Aleks Diamond-Stanic, University of Wisconsin-Madison

Our understanding of galaxy evolution centers around questions of how gas gets into galaxies, how it participates in star formation and black hole growth, and how it is returned to its galactic surroundings via feedback. On a global scale, measurements of the baryon density and the stellar mass function indicate that only 5% of baryons have formed stars by the present day, and this suggests that feedback from massive stars and supermassive black holes must prevent gas from forming stars in both low-mass and high-mass dark matter halos. I will present observational results on the geometry and kinematics of outflowing and inflowing gas around galaxies, including measurements of ejective feedback that is capable of quenching star formation by removing the cold gas supply. These results have broader implications for how gas is consumed and expelled at the centers of massive galaxies and for the limits of feedback from stellar radiation and supernovae. I will also discuss prospects for characterizing the physical properties of gas in and around galaxies using multi-wavelength spectroscopy with existing and future facilities.

Katherine Alatalo, Carnegie Observatories

Modern day galaxies are found to be in a bimodal distribution, both in terms of their morphologies, and in terms of their colors, and these properties are inter-related. In color space, there is a genuine dearth of intermediate colored galaxies, which has been taken to mean that the transition a galaxy undergoes to transform must be rapid. I will discuss two such pathways galaxies take to rapidly transform from vibrant, blue spirals into quiescent, red elliptical and lenticulars, in particular, through the lens of the molecular gas. This includes the ways in which (1) AGN feedback (one of the proposed transformation mechanisms) and (2) constant harassment within compact groups can impact an environment that is rich in molecular gas, rendering it unable to form stars. I discuss new observations that have shown this phenomenon (as well as potential recipes to identify more of these objects), as well as the implications that these mechanisms have for galaxy evolution.
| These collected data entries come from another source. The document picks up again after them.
-- ==== Sys2Proof/Machine/Power.lean ====
section
/-! DEFINITION. Power, leave and temperature: the 52 V input and the rails (R378 to R382), power states (R383), the leave
arbiter (R384 to R389), the package budget (R390 to R392), sensors and quench (R393 to R398). -/

namespace Sys2Proof.Machine

/-- A signed 16-bit reading. -/
def sgn16 (n : Nat) : Int := (BitVec.ofNat 16 n).toInt

namespace State

/-! ### Power state (R383) -/

/-- Tokens are granted or held on some die. -/
def anyTokens (s : State) : Bool := (List.range 4).any fun d => s.getF PWR_LV_STATUS_GRANTED d 0 ≠ 0

/-- STATE among READY, RUN and QUENCHED, with QUENCHED over RUN and READY (R383). -/
def restate (s : State) : State :=
  let st := s.getF PWR_STATUS_STATE 0 0
  if st = 2 ∨ st = 3 ∨ st = 4 then
    s.setF PWR_STATUS_STATE 0 0 (if s.getF PWR_STATUS_QUENCHED 0 0 ≠ 0 then 4 else if s.anyTokens then 3 else 2)
  else s

/-! ### Leave (R384 to R389) -/

/-- A grant change told to the light layer (R243). -/
def notify (s : State) (d : Nat) (tokens : Int) (t0 : Nat) : State :=
  let l := s.light.notices
  { s with light := { s.light with notices := Tab.putN [] l d (Tab.getN [] l d ++ [⟨tokens, t0⟩]) } }

/-- The granted total of a die. -/
def granted (s : State) (d : Nat) : Nat := s.getF PWR_LV_STATUS_GRANTED d 0

/-- Tokens released: G falls at once (R386). -/
def releaseTokens (s : State) (d n : Nat) : State :=
  if n = 0 then s
  else ((s.setF PWR_LV_STATUS_GRANTED d 0 (s.granted d - n)).notify d (-(n : Int)) s.time).restate

/-- The die's ramp limit, 0 taken as 1 (R388, R400). -/
def ramp (s : State) (d : Nat) : Nat := max 1 (s.getF PWR_LV_CFG_RAMP d 0)

/-- Does a request fit under the budget? -/
def fitsBudget (s : State) (d n : Nat) : Bool := decide (s.granted d + n ≤ s.getF PWR_LV_STATUS_BUDGET d 0)

/-- Does a request fit within the ramp of the period (R388)? -/
def fitsRamp (s : State) (d n : Nat) : Bool := decide (s.granted d + n ≤ (s.engine d).g0 + s.ramp d)

/-- Is request `a` ordered before `b` (R385)? -/
def leaveBefore (a b : LeaveReq) : Bool :=
  decide (b.prio < a.prio) || (decide (b.prio = a.prio) && decide (a.since < b.since))

/-- The head of the waiting requests: highest PRIORITY, then oldest, the earlier in the queue at a tie. -/
def leaveHead : List LeaveReq → Option LeaveReq
  | [] => none
  | r :: t => match leaveHead t with
    | some h => if leaveBefore h r then some h else some r
    | none => some r

/-- The waiting requests in the arbiter's order. -/
def leaveOrder : Nat → List LeaveReq → List LeaveReq
  | 0, _ => []
  | n + 1, l => match leaveHead l with
    | some h => h :: leaveOrder n (l.erase h)
    | none => []

/-- Has backfill stopped for the head (R385)? BACKFILL_US = 0 disables it. -/
def headLocked (s : State) (d : Nat) (h : LeaveReq) : Bool :=
  (s.engine d).backfilled || decide (h.since + s.getF PWR_LV_CFG_BACKFILL_US d 0 * 1000 ≤ s.time)

/-- The request the arbiter grants next, if any: the head, else by backfill the first later one that fits. -/
def leavePick (s : State) (d : Nat) : Option LeaveReq :=
  let fits := fun (r : LeaveReq) => s.fitsBudget d r.tokens && s.fitsRamp d r.tokens
  match leaveOrder (s.engine d).waitq.length (s.engine d).waitq with
  | [] => none
  | h :: t => if fits h then some h else if s.headLocked d h then none else t.find? fits

/-- LEAVE_GRANT (R385, R386): issued now, told to the light layer now, in effect 40 µs later. -/
def leaveGrant (s : State) (d : Nat) : State :=
  if s.flag THM_STATUS_QUENCHED d 0 || s.flag PWR_STATUS_PFAIL 0 0 then s
  else match s.leavePick d with
    | some r =>
      let e := s.engine d
      let lock := e.backfilled && !(leaveHead e.waitq == some r)
      let s := s.setEngine d { e with
        waitq := e.waitq.erase r, issued := e.issued ++ [⟨r.task, r.tokens, r.core, r.since⟩], backfilled := lock }
      ((s.setF PWR_LV_STATUS_GRANTED d 0 (s.granted d + r.tokens)).notify d r.tokens (s.time + 40000)).restate
    | none =>
      match leaveHead (s.engine d).waitq with
      | some h => if s.fitsBudget d h.tokens && !s.fitsRamp d h.tokens then s.setF PWR_LV_STATUS_RAMPED d 0 1 else s
      | none => s

/-- GRANT_TAKES_EFFECT (R386): the task starts with its tokens on its core. -/
def grantTakesEffect (s : State) (t : TaskId) : State :=
  let e := s.engine t.d
  match e.issued.find? fun g => g.task = t with
  | some g =>
    let s := s.setEngine t.d { e with issued := e.issued.erase g }
    let s := match s.task? t with
      | some x => s.setTask t { x with started := true, startedAt := s.time }
      | none => s
    let s := if g.core < 34 then
        let c := s.coreAt t.d g.core
        s.setCoreAt t.d g.core { c with held := c.held + g.tokens }
      else s
    let s := s.addF PWR_LV_WAIT_COUNT t.d 0 ((s.time - g.since) / 1000)
    s.offer t.d 0x02 g.core (s.time - g.since : Nat) g.since
  | none => s

/-- BACKFILL_EXPIRY (R385): no later request is granted until the head is. -/
def backfillExpiry (s : State) (d : Nat) : State :=
  let e := s.engine d
  if e.waitq = [] then s else s.setEngine d { e with backfilled := true }

/-- Tokens a task still asks for: waiting, or granted and not yet in effect. -/
def askedFor (s : State) (t : TaskId) : Nat :=
  let e := s.engine t.d
  ((e.waitq.filter fun r => r.task = t).map (·.tokens)).foldl (· + ·) 0 +
  ((e.issued.filter fun g => g.task = t).map (·.tokens)).foldl (· + ·) 0

/-- Tokens of physical core `p` that the tasks dispatched on it use or have set aside (R387). -/
def inUse (s : State) (d p : Nat) : Nat :=
  ((s.dispatchedOf d).filter fun x => x.2.core = some p).foldl (fun n x =>
    n + (s.tokensOf d x.2.leave - s.askedFor x.1)) 0

/-- Tokens a core keeps beyond those its tasks use, released. -/
def releaseKept (s : State) (d p : Nat) : State :=
  let c := s.coreAt d p
  let need := s.inUse d p
  if c.held ≤ need then s
  else (s.setCoreAt d p { c with held := need }).releaseTokens d (c.held - need)

/-- LEAVE_HOLD_EXPIRY (R387): held tokens beyond the need of the tasks on the core are released. -/
def leaveHoldExpiry (s : State) (d p : Nat) : State := s.releaseKept d p

/-! ### Quench (R394 to R397) -/

/-- The causes of R394. -/
inductive QuenchCause where
  | rise | absolute | stack | module
  deriving DecidableEq, Repr

def QuenchCause.field : QuenchCause → Field
  | .rise => THM_STATUS_C_RISE
  | .absolute => THM_STATUS_C_ABS
  | .stack => THM_STATUS_C_STACK
  | .module => THM_STATUS_C_MODULE

def QuenchCause.code : QuenchCause → Nat
  | .rise => 0
  | .absolute => 1
  | .stack => 2
  | .module => 3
Aaron Parsons, University of California, Berkeley

Since it was first proposed nearly two decades ago, measuring 21cm emission from neutral hydrogen in our early universe has tantalized us as a powerful probe of both cosmology and astrophysics. While the science case for 21cm cosmology, particularly during the Epoch of Reionization, is well established, the technical path toward measuring this signal has been more problematic. PAPER has recently distanced itself from its competitors, applying major technical breakthroughs to set the first physically meaningful upper limits on 21cm emission during reionization, and improving those limits a year later to show the presence of significant early heating. Even as PAPER's final season is under analysis, we are re-tooling our array to become HERA. New 14-m dishes are replacing PAPER's smaller elements, giving HERA the sensitivity to drive beyond the detection phase of 21cm cosmology, into the exciting era of data-driven modeling. The results will revolutionize our understanding of galaxy and star formation and even improve upon CMB cosmology.